__Records supplied__:
-- ==== Sys2Proof/Certificates/Slice0/Obligations.lean ====
section
/-! DEFINITION. The statements for the provers (OBLIGATIONS.json lists them). Each docstring names the rules it formalises; where a
clause rests on a decision of the spec or of the model the docstring names it. -/

open Sys2Proof Sys2Proof.Machine

/-! Encoding. -/

/-- Decoding the word of a well-formed instruction gives the instruction back, every operand at every value (R92 to R94, R104 to
R107). -/
def Obligations.EncodeThenDecode : Prop :=
  ∀ i : Instr, i.wf = true → decode (encode i) = i

/-- Every word is a defined instruction (R109): it decodes to a well-formed one, and encoding that gives the word back. -/
def Obligations.DecodeThenEncode : Prop :=
  ∀ w : Word, (decode w).wf = true ∧ encode (decode w) = w

/-- Words written out in the rules decode to the instructions the rules say they are (R113, R114, R107 and the examples of R121,
R125, R139, R141, R163, R165, R192, R193, R202, R225). -/
def Obligations.WrittenWordsDecode : Prop :=
  decode 0x8050 = .lda ⟨.nonrelative 0x50, false, false⟩ ∧
  decode 0x8E03 = .lda ⟨.selfRelative 3, true, true⟩ ∧
  decode 0xC410 = .ldx ⟨.nonrelative 0x10, true, false⟩ ∧
  decode 0x4C05 = .b ⟨.selfRelative 5, true, false⟩ ∧
  decode 0x2021 = .s ⟨.nonrelative 0x21, false, false⟩ ∧
  decode 0x63FE = .bnc (BitVec.ofInt 9 (-2)) ∧
  decode 0x67FF = .bix (BitVec.ofInt 9 (-1)) ∧
  decode 0x75A1 = .rcpyi ⟨.l, false, .p⟩ ∧
  decode 0x7D7B = .raddi ⟨.a, true, .t⟩ ∧
  decode 0x7CF3 = .copy .add false false true ⟨.a, false, .t⟩ ∧
  decode 0x0008 = .wd ⟨.nonrelative 0x08, false, false⟩ ∧
  decode 0x1041 = .sio

/-! The step. -/

/-- A step runs the decoded instruction (R345, R13). The events of the environment and interrupt recognition leave a state that runs
and does not wait, and its fetch check passes with `x`. If the two bytes at P, read without a parity event, decode to `i`, the
step is `i` executed with H at its address and P past it, and what follows an instruction. A word that the PARITY ERROR switches
let through in spite of its parity event (R372, CheckedReads) runs in the same way; one that they do not let through aborts the
fetch (R365, R350). What follows an instruction is nothing unless COMPUTE is at STEP, which then goes back to IDLE (R397), or the
watchdog has to signal (WatchdogTimer). -/
def Obligations.StepRunsDecodedInstruction : Prop :=
  ∀ (s u x : State),
    takeInputs s = .ok u → (recognition u).running = true → (recognition u).wff = false →
    (recognition u).panel.firstFromD = false → fetchCheck (startFetch (recognition u)) = .ok x →
    let r := recognition u
    let run := fun (i : Instr) => afterInstruction (exec i (x.setReg .p (nextP x)))
    (∀ i, r.existsAt r.regs.p = true → r.regs.p.toNat ∉ r.badParity →
      decodeBytes [r.mem.readByte (2 * r.regs.p.toNat), r.mem.readByte (2 * r.regs.p.toNat + 1)] = .ok (i, []) →
      step s = run i) ∧
    (∀ w, readChecked r r.regs.p = .ok w → step s = run (decode w)) ∧
    (∀ e, readChecked r r.regs.p = .error e → step s = .next (endStep (takeTrap e x))) ∧
    x.h = r.regs.p ∧ (x.panel.progAddHold = false → nextP x = x.h + 1) ∧
    (∀ t, t.watchdog.aborted = false → t.watchdog.signalDue = false → afterInstruction (.next t) = .next (endStep t)) ∧
    (∀ t, t.panel.compute ≠ .step → endStep t = t) ∧
    ∀ t, t.panel.compute = .step → applyInput .computeIdle t = .ok (endStep t)

/-- COMPUTE leaves IDLE when it is moved to RUN or STEP, or (log entry 28, DEDUCED from R402) when the key is locked, since a
locked key acts as RUN. The first instruction then is the word in D, taken without a parity check, and no interrupt is recognised
before it (R396; for STEP, of which R397 does not say it, that is the model's choice, log entry 28; that a fetch takes D at most once is log
entry 44). -/
def Obligations.FirstInstructionFromD : Prop :=
  (∀ s : State, s.panel.key = .unlocked → s.panel.compute = .idle →
    applyInput .computeRun s = .ok { s with panel.compute := .run, panel.firstFromD := true } ∧
    applyInput .computeStep s = .ok { s with panel.compute := .step, panel.firstFromD := true } ∧
    ∀ k, k ≠ .unlocked → applyInput (.setKey k) s = .ok { s with panel.key := k, panel.firstFromD := true }) ∧
  ∀ s x : State,
    s.panel.firstFromD = true → s.running = true → s.wff = false →
    fetchCheck (startFetch s) = .ok x →
    recognition s = s ∧ fetch s = .run s.panel.dReg (x.setReg .p (nextP x)) ∧
    x.h = s.regs.p ∧ x.panel.firstFromD = false

/-- Rule 2 and the PP indicator (R362), before a fetch at P. That every fetch sets PP is decision D1 (log entry 8); that the abort
resets the exit condition is D8 (log entry 14); that rule 2 is tested before the parity of the word fetched is D26 (log entry
21). -/
def Obligations.FetchCheckRuleTwo : Prop :=
  ∀ s : State, s.running = true → s.wff = false →
    (s.operative = true → s.protBit s.regs.p = true → s.ind.pp = false → s.powerLevelBusy = false →
      ∃ t, fetch s = .rest t ∧ AbortedTo .protection (startFetch s) t s.wff ∧ t.regs.p = s.regs.p) ∧
    (s.operative = false ∨ s.protBit s.regs.p = false ∨ s.ind.pp = true ∨ s.powerLevelBusy = true →
      fetchCheck (startFetch s) =
        .ok { startFetch s with ind.pp := if s.cfg.protect then s.protBit s.regs.p else s.ind.pp })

__Exercise__:
Some lines contain the word "docstring". Pull each one out of the listing.

__Response__:
/-! DEFINITION. The statements for the provers (OBLIGATIONS.json lists them). Each docstring names the rules it formalises; where a
clause rests on a decision of the spec or of the model the docstring names it. -/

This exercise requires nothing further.